--- PROBLEM TO WORK ON ---
Set out exactly every line of the entries below, starting at the line that holds "-- ==== Sys2Proof/Laws/Tokens.lean" and stopping after the line that holds "rw [arrGet_set_lt _ _ _ _ h]".

-*-

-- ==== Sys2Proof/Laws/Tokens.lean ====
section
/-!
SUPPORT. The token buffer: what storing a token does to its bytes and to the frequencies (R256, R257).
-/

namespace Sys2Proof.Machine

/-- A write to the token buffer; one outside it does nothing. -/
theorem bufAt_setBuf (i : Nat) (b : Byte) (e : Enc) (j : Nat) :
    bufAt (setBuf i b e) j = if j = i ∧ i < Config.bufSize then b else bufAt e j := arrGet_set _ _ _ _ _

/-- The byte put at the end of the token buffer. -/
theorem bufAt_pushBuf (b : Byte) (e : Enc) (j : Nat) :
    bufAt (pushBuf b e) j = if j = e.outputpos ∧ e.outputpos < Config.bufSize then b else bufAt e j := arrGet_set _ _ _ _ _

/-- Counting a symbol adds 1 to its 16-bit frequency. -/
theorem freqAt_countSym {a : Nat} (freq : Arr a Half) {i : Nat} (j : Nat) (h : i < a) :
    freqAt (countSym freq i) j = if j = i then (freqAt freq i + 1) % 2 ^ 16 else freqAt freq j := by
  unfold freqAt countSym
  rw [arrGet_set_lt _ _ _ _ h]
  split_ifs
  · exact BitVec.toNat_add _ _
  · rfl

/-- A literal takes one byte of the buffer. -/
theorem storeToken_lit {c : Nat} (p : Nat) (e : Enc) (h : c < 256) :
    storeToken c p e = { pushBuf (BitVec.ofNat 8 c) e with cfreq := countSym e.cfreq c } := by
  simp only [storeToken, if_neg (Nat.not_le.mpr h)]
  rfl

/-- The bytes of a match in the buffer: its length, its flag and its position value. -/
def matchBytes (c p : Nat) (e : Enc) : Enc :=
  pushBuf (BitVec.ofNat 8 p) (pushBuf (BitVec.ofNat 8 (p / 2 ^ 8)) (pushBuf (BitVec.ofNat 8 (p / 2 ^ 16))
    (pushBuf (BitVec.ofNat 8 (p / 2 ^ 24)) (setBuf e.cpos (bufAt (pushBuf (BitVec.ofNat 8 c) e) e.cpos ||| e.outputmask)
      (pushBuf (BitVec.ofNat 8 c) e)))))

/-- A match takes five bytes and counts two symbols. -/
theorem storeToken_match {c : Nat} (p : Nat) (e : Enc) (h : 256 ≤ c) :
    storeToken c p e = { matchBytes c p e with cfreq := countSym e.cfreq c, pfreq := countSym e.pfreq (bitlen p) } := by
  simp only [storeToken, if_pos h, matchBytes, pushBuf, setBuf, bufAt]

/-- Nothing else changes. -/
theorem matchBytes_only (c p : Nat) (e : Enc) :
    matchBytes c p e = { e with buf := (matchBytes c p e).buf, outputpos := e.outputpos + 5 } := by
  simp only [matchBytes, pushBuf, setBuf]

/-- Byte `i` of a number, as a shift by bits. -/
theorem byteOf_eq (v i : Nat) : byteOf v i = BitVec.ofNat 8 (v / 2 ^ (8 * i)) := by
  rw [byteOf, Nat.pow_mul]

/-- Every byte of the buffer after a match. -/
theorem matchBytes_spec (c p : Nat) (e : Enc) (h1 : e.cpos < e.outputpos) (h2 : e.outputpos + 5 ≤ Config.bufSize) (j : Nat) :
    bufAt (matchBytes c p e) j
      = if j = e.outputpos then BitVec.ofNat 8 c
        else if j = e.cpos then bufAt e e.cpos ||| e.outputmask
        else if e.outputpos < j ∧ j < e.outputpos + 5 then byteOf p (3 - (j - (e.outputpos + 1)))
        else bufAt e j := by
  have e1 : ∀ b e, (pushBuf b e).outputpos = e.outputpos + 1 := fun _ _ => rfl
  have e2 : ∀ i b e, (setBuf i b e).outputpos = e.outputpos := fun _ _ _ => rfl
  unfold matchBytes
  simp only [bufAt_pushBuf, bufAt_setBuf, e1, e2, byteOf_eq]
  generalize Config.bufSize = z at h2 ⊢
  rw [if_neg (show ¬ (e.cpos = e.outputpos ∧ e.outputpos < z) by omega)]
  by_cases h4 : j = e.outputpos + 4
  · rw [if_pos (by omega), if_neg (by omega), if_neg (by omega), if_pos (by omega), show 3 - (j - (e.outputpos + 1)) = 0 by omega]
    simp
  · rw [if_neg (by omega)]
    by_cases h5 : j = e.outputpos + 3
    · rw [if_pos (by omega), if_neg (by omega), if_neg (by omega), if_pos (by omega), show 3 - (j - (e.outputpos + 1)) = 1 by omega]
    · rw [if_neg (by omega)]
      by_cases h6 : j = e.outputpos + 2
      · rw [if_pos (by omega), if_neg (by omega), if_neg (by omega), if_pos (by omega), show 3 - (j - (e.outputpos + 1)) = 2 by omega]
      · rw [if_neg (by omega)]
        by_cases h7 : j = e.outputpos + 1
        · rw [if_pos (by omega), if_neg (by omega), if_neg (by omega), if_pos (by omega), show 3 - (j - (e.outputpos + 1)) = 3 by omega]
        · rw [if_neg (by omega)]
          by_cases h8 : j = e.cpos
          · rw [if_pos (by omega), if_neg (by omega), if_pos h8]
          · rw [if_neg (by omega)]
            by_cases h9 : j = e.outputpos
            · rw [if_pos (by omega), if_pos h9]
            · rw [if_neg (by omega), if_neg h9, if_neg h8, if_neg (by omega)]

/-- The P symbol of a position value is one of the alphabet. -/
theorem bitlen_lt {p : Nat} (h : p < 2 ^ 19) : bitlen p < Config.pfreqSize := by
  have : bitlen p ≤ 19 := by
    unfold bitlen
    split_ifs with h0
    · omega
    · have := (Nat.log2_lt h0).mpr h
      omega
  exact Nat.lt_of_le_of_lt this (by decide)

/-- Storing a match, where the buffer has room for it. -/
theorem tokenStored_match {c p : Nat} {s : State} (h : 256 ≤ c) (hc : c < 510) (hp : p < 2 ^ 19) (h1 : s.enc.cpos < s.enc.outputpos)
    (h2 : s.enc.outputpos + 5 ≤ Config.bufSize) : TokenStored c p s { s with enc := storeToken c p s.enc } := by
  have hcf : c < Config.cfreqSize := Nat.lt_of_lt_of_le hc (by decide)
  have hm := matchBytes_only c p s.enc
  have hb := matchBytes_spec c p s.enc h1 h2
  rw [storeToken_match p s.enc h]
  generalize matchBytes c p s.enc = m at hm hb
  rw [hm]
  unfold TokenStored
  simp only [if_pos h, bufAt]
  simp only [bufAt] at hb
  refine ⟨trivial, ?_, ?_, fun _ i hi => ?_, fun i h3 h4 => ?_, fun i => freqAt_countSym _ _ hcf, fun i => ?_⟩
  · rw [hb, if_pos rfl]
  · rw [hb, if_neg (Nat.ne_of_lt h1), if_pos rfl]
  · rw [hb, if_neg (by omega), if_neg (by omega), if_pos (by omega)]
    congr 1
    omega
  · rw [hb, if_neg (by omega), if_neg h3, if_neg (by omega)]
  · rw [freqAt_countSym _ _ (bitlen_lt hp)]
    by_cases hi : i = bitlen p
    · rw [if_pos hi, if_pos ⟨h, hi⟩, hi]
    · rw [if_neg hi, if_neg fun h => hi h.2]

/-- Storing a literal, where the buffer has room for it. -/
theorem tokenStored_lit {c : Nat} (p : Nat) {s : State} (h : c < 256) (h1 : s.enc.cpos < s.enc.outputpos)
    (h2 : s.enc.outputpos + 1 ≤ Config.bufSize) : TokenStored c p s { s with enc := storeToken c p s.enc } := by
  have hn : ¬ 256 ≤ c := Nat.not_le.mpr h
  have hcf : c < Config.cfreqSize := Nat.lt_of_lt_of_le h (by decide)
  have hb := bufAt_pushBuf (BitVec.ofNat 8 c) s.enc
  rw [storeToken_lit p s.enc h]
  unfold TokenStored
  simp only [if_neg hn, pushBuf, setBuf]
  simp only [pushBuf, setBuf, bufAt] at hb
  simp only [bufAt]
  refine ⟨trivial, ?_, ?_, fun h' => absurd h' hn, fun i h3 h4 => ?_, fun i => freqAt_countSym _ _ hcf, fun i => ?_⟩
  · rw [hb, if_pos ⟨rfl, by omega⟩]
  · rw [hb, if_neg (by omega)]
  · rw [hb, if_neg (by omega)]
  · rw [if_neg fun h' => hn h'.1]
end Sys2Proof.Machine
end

-*-

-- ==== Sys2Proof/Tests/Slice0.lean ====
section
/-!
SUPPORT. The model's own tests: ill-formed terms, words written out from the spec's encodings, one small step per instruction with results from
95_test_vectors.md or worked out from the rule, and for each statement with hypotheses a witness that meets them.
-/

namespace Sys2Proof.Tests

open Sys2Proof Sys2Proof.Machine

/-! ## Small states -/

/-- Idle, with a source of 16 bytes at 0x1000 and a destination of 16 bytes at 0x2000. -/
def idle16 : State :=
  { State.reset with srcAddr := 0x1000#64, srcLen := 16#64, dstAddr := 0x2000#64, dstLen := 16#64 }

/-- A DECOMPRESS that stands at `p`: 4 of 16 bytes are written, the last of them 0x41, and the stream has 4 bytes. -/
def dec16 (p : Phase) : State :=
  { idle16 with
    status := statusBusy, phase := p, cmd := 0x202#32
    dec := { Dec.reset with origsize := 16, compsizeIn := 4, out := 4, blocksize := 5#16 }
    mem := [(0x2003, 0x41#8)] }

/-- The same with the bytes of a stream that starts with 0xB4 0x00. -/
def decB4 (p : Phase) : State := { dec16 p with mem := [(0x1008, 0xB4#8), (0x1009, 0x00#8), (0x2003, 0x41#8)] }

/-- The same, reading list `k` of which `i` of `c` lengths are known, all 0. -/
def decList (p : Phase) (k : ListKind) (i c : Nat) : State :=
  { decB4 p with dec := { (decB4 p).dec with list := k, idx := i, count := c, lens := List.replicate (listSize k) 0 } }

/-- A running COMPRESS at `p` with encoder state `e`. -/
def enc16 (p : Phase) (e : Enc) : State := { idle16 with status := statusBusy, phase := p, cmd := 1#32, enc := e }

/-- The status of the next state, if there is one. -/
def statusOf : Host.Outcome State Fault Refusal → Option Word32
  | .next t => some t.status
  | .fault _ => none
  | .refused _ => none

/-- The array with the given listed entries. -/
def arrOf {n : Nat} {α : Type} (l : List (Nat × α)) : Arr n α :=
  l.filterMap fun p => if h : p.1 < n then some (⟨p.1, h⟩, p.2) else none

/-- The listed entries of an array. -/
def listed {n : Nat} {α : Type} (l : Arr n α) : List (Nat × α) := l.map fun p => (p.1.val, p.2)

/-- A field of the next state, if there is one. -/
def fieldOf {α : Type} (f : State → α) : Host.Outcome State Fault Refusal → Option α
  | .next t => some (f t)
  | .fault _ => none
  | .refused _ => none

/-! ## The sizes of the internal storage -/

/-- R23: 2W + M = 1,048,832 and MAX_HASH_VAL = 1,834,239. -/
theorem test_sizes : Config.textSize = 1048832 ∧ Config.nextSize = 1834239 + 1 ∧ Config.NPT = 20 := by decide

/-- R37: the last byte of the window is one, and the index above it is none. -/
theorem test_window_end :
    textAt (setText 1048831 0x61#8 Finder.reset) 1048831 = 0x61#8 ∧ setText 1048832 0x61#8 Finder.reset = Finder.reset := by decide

-*-

--- EXERCISE RESPONSE ---
-- ==== Sys2Proof/Laws/Tokens.lean ====
section
/-!
SUPPORT. The token buffer: what storing a token does to its bytes and to the frequencies (R256, R257).
-/

namespace Sys2Proof.Machine

/-- A write to the token buffer; one outside it does nothing. -/
theorem bufAt_setBuf (i : Nat) (b : Byte) (e : Enc) (j : Nat) :
    bufAt (setBuf i b e) j = if j = i ∧ i < Config.bufSize then b else bufAt e j := arrGet_set _ _ _ _ _

/-- The byte put at the end of the token buffer. -/
theorem bufAt_pushBuf (b : Byte) (e : Enc) (j : Nat) :
    bufAt (pushBuf b e) j = if j = e.outputpos ∧ e.outputpos < Config.bufSize then b else bufAt e j := arrGet_set _ _ _ _ _

/-- Counting a symbol adds 1 to its 16-bit frequency. -/
theorem freqAt_countSym {a : Nat} (freq : Arr a Half) {i : Nat} (j : Nat) (h : i < a) :
    freqAt (countSym freq i) j = if j = i then (freqAt freq i + 1) % 2 ^ 16 else freqAt freq j := by
  unfold freqAt countSym
  rw [arrGet_set_lt _ _ _ _ h]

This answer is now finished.